A venous thrombus most often occurs in the deep veins of the legs or pelvis and is then called a deep vein thrombosis (DVT). The clot may dislodge and travel to the lungs to cause a pulmonary embolism (PE).[1]

A DVT can be very difficult to diagnose but early recognition and appropriate treatment can save many lives. A thrombus either arises spontaneously or is predisposed by such conditions as surgery, trauma or prolonged bed rest. They usually form in the deep veins of the lower limbs but may extend higher and into the pelvic veins.
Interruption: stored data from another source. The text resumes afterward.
-- ==== Sys2Proof/Machine/System.lean ====
section
/-!
DEFINITION. The system instructions of a control core (R372 to R374, R436), and the halt of a control core (R450).
-/
namespace Sys2Proof.Machine

def Src.word (s : State) (x : Src) : Nat := (s.reg 0 x 0).toNat

/-- A system instruction that writes one register: its value, with the state after its effect. -/
def sysResult (d : Nat) (f : State → State × Nat) (s : State) : Out :=
  done (perClass (fun s => let (s, v) := f s; .ok (s.setUni d (BitVec.ofNat 32 v)) none) s)

def sysFail : Nat := 2 ^ 32 - 1

/-- `sysrd`. A read of `MGMT_SEM` acquires it (R440). -/
def State.sysRead (s : State) (a : Nat) : State × Nat :=
  let by_ : Agent := .firmware s.cur.core
  if a % 4 ≠ 0 then (s, 0)
  else match bar0Reg a with
    | none => (s, 0)
    | some (r, base) =>
      if !s.answers by_ r then (s, 0)
      else
        let s := if r = .mgmtSem then s.readSem by_ else s
        (s, s.readReg by_ r / 2 ^ (8 * (a - base)) % 2 ^ 32)

def execSysrd (d : Nat) (a : Src) (s : State) : Out := sysResult d (fun s => s.sysRead (Src.word s a)) s

def execSyswr (a b : Src) (s : State) : Out :=
  done (perClass (fun s => .ok (s.writeUnit .bar0 (Src.word s a) ⟨.firmware s.cur.core, (s.reg 0 b 0).setWidth 64, 0x0F⟩) none) s)

def execTlbinv (d : Nat) (a b : Src) (s : State) : Out :=
  sysResult d (fun s =>
    let x := Src.word s b
    if bits x 31 30 ≠ 0 ∨ bits x 29 28 = 3 then (s, sysFail)
    else ((s.performTranslated none).invalidation x (bits (s.pair 0 a).toNat 51 12 * 4096), 0)) s

/-- R425: a slot mapped into its core's debug window is unmapped. -/
def State.unmap (s : State) (core slot : Nat) : State :=
  s.updCore core fun c => if c.dwinSlot = some slot then { c with dwinSlot := none } else c

def execGresume (d : Nat) (a b : Src) (s : State) : Out :=
  sysResult d (fun s =>
    let core := s.cur.core
    let slot := Src.word s a
    let mask := Src.word s b
    match s.group? core slot with
    | none => (s, sysFail)
    | some g =>
      let n := (g.lanes.zipIdx.filter fun e => bit mask e.2 && e.1.trapped).length
      ((s.unmap core slot).resumeTrap core slot mask id, n)) s

/-- Lanes of a group that end leave the clause that its pipeline performs. -/
def State.leaveIssue (s : State) (core slot : Nat) (ls : List Nat) : State :=
  let keep (i : Issue) : Issue :=
    if i.core = core ∧ i.slot = slot then { i with lanes := i.lanes.filter (fun l => !ls.contains l) } else i
  { s with issues := (s.issues.map keep).filter (fun i => !i.lanes.isEmpty) }

def execGkill (d : Nat) (a b : Src) (s : State) : Out :=
  sysResult d (fun s =>
    let core := s.cur.core
    let slot := Src.word s a
    let mask := Src.word s b
    match s.group? core slot with
    | none => (s, sysFail)
    | some g =>
      let ls := (g.lanes.zipIdx.filter fun e => bit mask e.2 && !e.1.gone).map (·.2)
      let s := ls.foldl (fun s l => s.exitLane core slot l) (s.unmap core slot)
      (s.leaveIssue core slot ls, ls.length)) s

/-- `ctxsv`. It is performed once the copies of its teams that no fault pauses have run to their ends (R161). -/
def execCtxsv (d : Nat) (a b : Src) (s : State) : Out :=
  match s.saveCore s.cur.core (Src.word s b) (s.pair 0 a).toNat with
  | .waits s => done (s.withFate .wait)
  | .saved t n => sysResult d (fun _ => (t, n)) s
  | .fails t => sysResult d (fun _ => (t, sysFail)) s

def execCtxld (d : Nat) (a b : Src) (s : State) : Out :=
  sysResult d (fun s =>
    match s.loadCore s.cur.core (Src.word s b) (s.pair 0 a).toNat with
    | .loaded s => (s, 0)
    | .fails s => (s, sysFail)) s

/-- `dwmap`. A slot that holds no group cannot be mapped, as one that holds a Ready lane cannot. -/
def execDwmap (d : Nat) (a : Src) (s : State) : Out :=
  sysResult d (fun s =>
    let core := s.cur.core
    let slot := Src.word s a
    if slot = 2 ^ 32 - 1 then (s.updCore core fun c => { c with dwinSlot := none }, 0)
    else match s.group? core slot with
      | none => (s, sysFail)
      | some g =>
        if g.lanes.any fun t => t.st == .ready then (s, sysFail)
        else (s.updCore core fun c => { c with dwinSlot := some slot }, 0)) s

/-- `idle`, R436: it completes at once while an event is pending; otherwise nothing is performed. -/
def execIdle (s : State) : Out :=
  done (if (s.coreAt s.cur.core).ctlPending then
      (s.updCore s.cur.core fun c => { c with ctlPending := false }).advance
    else s.withFate .wait)

/-! ### `CONTROL_CORE_HALT`, R450 -/

/-- The contexts with a group, a stream or a wellhead record on a core. -/
def State.contextsOn (s : State) (core : Nat) : List Nat :=
  ((s.groups.filter fun g => g.core == core).map (·.ctx)
    ++ (s.teams.filter fun t => t.stream.isSome && t.coreAt 0 == core).map (·.ctx)
    ++ (s.wells.filter fun w => w.1 == core).filterMap fun w => (s.team? w.2.team).map (·.ctx)).eraseDups

/-- A control core whose fetch meets no instruction for it: words that are none, or an address at which none can start (R246).
DESIGN CHOICE: log 70. -/
def State.strays (s : State) (core : Nat) : Bool :=
  s.ctlRuns core && (decide ((s.coreAt core).ctlPc.toNat % 4 ≠ 0) || match decodeFor .system (s.ctlWords core) with | .ok _ => false | .error _ => true)

def execControlCoreHalt (core : Nat) (s : State) : Out :=
  done (if !s.strays core then s
    else
      let ns := s.contextsOn core
      let s := s.updDie (s.physDie (dieOf core)) fun d => { d with halt := d.halt ||| BitVec.ofNat 48 (2 ^ coreOf core) }
      ns.foldl (fun s n => s.endContext n 0) s)

end Sys2Proof.Machine
end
The close relationship between DVT and pulmonary PE is such that the term venous thromboembolism (VTE) is often used to cover both conditions.

  • DVT has an annual incidence of about 1 in 1,000 people.[2] 
  • Major risk factors for VTE include a prior history of DVT, age over 60 years, surgery, obesity, prolonged travel, acute medical illness, cancer, immobility, thrombophilia and pregnancy.[1]
  • One study found that 50-70% of patients had readily identifiable risk factors.[3]
  • Many cases of DVT and PE remain undiagnosed, even when they are the immediate cause of death. PE is clinically suspected in less than half the people who die from it. DVT can be found in 70-80% of people with PE if sensitive diagnostic tools are used but signs of DVT are only present in 15%.[4]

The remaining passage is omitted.